Stored data:
== Segment start ==
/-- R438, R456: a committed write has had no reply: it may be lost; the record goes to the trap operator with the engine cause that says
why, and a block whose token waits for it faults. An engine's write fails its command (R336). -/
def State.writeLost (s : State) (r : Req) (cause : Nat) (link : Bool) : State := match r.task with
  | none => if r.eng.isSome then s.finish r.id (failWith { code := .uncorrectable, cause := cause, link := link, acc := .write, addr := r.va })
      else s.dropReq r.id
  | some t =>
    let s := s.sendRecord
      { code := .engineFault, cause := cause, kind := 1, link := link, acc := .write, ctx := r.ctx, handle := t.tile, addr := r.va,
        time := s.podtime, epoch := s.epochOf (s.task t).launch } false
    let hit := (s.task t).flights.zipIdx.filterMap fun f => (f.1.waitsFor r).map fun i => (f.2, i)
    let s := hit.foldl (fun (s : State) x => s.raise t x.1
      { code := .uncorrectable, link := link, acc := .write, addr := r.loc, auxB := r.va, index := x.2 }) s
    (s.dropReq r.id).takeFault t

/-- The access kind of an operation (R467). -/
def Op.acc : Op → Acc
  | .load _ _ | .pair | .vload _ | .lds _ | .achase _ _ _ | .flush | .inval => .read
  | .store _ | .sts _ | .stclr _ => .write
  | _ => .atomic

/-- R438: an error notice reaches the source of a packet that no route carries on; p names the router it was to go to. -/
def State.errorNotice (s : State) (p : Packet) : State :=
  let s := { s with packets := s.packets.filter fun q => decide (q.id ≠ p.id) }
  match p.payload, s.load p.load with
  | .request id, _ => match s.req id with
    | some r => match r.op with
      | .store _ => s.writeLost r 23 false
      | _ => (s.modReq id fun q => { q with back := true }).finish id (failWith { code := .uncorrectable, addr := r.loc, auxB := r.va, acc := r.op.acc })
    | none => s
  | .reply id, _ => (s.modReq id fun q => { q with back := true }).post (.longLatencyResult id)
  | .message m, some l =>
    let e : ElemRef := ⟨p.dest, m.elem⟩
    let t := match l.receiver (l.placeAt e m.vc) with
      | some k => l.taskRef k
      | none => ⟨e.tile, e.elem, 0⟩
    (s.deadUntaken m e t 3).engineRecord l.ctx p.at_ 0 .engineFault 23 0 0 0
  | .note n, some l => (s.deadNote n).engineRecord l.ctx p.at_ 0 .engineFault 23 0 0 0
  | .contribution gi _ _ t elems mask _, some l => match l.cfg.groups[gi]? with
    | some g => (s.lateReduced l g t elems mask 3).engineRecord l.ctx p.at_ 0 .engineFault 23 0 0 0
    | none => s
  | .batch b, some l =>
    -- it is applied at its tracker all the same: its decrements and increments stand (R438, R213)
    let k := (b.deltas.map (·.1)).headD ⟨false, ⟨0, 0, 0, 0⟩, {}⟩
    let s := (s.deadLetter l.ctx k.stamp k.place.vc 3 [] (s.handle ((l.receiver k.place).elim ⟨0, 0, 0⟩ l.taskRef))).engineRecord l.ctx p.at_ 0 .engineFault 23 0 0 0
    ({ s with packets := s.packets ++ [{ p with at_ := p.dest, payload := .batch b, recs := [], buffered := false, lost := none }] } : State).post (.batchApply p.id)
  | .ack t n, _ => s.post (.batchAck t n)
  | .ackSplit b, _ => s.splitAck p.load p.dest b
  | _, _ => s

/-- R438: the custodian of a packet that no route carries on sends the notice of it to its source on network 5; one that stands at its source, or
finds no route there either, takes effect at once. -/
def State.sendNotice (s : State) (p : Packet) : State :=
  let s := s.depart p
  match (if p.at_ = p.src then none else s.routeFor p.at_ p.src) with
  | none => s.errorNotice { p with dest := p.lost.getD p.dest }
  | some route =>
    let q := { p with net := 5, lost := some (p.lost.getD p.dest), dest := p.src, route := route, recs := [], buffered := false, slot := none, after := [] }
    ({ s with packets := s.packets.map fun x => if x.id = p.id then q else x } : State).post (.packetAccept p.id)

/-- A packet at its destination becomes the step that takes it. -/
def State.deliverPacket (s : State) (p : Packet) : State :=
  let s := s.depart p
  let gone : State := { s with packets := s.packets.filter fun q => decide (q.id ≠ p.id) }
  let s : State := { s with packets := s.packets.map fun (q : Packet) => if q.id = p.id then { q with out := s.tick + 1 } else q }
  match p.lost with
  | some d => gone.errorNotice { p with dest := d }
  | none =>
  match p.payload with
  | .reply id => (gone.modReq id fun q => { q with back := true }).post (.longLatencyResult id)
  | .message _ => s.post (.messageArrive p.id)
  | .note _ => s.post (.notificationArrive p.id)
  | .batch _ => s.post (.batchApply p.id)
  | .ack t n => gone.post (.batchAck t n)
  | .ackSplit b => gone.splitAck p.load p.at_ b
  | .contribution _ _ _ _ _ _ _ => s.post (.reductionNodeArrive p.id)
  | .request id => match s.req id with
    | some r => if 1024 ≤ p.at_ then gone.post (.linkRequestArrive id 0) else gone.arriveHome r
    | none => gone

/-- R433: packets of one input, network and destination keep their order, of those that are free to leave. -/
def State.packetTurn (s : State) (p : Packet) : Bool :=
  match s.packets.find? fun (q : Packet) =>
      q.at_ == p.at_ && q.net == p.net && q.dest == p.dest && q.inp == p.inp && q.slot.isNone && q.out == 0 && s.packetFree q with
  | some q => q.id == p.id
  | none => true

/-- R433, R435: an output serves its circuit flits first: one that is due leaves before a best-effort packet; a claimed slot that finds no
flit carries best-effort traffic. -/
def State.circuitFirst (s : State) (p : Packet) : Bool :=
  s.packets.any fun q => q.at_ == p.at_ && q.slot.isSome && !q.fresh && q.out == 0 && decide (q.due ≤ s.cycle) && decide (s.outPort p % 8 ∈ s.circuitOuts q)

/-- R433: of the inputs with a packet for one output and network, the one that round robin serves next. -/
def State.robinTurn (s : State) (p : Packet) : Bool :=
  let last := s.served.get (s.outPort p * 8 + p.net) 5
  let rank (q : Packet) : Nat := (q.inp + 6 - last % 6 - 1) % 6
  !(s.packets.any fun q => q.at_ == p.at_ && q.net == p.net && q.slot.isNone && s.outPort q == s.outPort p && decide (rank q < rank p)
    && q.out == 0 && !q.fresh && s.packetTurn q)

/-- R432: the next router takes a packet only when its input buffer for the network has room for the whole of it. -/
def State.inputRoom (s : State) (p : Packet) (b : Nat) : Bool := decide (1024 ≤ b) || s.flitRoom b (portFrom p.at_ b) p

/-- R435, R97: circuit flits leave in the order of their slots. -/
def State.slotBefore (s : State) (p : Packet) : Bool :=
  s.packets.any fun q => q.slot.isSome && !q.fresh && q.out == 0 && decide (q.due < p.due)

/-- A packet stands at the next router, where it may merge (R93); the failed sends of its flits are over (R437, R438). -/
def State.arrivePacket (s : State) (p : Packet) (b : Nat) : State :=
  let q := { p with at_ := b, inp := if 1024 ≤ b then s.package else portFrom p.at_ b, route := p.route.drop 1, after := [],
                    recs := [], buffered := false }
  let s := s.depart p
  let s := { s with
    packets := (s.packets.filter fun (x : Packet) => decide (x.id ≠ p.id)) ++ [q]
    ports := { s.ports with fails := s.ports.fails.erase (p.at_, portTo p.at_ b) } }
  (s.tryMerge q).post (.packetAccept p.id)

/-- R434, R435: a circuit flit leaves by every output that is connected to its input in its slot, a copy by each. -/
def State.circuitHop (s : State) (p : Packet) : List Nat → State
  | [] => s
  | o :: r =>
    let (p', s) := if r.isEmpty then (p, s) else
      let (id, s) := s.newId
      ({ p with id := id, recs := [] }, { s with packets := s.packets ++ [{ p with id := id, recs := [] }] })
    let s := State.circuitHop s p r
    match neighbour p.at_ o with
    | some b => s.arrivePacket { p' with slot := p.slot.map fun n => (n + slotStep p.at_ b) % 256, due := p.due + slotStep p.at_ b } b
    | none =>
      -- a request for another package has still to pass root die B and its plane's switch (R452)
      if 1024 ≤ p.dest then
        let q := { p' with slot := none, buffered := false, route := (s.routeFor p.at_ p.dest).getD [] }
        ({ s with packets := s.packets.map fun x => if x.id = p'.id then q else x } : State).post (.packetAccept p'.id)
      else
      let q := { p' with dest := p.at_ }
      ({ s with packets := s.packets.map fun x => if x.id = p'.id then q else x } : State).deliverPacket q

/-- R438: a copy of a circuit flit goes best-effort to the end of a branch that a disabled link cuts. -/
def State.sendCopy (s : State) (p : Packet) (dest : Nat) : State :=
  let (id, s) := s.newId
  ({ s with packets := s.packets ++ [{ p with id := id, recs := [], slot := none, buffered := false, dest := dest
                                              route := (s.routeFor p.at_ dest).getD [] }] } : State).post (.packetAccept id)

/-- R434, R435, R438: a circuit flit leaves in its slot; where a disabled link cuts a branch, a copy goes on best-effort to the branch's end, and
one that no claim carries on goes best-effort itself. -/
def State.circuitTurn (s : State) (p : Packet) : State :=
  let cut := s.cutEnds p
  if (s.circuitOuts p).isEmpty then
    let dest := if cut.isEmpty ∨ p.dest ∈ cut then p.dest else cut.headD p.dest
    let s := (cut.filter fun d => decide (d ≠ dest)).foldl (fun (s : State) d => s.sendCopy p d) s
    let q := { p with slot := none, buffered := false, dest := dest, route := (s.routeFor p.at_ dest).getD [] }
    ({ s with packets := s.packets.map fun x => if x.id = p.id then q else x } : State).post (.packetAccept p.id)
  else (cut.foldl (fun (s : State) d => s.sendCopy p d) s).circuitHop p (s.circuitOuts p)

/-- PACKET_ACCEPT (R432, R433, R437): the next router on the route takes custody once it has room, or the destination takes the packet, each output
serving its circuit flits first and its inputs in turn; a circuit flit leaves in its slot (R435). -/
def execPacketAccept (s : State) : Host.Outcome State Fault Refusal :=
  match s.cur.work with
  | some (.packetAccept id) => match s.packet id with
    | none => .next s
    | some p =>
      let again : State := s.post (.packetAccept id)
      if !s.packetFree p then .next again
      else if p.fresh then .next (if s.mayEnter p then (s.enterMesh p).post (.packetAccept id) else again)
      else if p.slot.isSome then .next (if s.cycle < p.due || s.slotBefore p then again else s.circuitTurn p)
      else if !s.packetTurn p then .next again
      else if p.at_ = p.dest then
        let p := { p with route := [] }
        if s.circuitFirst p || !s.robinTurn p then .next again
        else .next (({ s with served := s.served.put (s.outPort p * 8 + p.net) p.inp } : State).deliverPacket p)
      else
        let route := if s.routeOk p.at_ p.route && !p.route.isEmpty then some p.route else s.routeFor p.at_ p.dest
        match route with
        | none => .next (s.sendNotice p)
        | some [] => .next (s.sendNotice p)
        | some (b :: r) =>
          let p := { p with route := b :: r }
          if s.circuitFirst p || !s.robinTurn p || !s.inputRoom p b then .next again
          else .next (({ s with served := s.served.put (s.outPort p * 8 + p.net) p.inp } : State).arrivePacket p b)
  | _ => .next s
== Segment end ==
== Segment start ==
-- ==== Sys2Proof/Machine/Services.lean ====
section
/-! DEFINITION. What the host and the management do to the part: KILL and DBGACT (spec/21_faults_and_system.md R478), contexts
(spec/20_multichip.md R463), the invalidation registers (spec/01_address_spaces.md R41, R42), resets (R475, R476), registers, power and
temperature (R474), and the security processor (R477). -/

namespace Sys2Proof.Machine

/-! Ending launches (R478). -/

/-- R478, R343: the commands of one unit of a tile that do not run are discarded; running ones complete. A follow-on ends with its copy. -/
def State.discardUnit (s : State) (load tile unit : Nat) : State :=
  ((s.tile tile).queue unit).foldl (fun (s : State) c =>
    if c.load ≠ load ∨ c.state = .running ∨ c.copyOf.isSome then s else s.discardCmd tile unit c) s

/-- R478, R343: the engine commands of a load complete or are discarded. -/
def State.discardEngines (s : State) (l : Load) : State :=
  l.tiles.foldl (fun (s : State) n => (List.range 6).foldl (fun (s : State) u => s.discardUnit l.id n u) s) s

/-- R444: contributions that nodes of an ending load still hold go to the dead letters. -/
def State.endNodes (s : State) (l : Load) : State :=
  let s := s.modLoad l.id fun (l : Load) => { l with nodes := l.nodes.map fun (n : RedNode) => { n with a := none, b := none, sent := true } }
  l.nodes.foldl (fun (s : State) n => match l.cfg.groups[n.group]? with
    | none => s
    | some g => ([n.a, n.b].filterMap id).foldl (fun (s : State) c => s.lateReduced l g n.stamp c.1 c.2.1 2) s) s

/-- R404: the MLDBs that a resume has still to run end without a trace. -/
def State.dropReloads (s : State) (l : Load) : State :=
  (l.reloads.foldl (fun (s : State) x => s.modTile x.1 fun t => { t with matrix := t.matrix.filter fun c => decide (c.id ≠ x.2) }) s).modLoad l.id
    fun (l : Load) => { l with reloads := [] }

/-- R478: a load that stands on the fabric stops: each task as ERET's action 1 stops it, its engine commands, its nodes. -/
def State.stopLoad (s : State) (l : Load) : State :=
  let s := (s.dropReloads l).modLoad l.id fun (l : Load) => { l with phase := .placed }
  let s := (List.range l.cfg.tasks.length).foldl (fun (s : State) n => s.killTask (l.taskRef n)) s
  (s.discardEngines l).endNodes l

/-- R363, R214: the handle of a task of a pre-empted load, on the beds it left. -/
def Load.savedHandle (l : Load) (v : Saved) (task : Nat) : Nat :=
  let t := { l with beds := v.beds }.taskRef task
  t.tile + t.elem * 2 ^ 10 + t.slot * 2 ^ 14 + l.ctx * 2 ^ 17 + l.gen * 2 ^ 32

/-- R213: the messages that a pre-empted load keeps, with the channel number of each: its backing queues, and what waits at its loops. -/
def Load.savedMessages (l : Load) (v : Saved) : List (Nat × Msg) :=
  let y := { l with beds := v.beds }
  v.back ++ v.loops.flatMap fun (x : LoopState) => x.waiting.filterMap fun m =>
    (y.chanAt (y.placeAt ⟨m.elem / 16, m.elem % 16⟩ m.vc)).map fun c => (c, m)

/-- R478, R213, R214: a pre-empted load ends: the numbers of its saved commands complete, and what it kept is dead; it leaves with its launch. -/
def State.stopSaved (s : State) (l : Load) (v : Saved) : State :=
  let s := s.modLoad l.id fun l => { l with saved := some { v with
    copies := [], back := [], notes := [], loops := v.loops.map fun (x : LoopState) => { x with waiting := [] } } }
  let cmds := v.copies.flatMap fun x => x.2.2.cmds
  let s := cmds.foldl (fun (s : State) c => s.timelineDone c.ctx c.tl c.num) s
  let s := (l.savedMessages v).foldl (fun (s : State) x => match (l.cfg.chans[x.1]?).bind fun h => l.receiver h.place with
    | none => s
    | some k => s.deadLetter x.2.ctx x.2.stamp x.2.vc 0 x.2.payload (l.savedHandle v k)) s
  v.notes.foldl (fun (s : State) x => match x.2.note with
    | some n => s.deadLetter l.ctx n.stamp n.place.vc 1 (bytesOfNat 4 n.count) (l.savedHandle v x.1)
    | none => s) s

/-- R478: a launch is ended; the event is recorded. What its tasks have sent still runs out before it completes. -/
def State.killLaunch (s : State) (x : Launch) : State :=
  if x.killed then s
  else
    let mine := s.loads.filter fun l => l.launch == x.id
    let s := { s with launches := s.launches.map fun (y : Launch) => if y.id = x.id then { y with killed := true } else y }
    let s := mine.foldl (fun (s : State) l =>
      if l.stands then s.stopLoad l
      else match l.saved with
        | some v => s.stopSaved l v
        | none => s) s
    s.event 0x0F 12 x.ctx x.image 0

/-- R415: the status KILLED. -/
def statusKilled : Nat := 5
== Segment end ==
For this exercise, repeat exactly the lines of the data above from the one with "if s.circuitFirst p || !s.robinTurn p then" down to the one with "let route := if", both end lines included.

Task solution:
        if s.circuitFirst p || !s.robinTurn p then .next again
        else .next (({ s with served := s.served.put (s.outPort p * 8 + p.net) p.inp } : State).deliverPacket p)
      else
        let route := if s.routeOk p.at_ p.route && !p.route.isEmpty then some p.route else s.routeFor p.at_ p.dest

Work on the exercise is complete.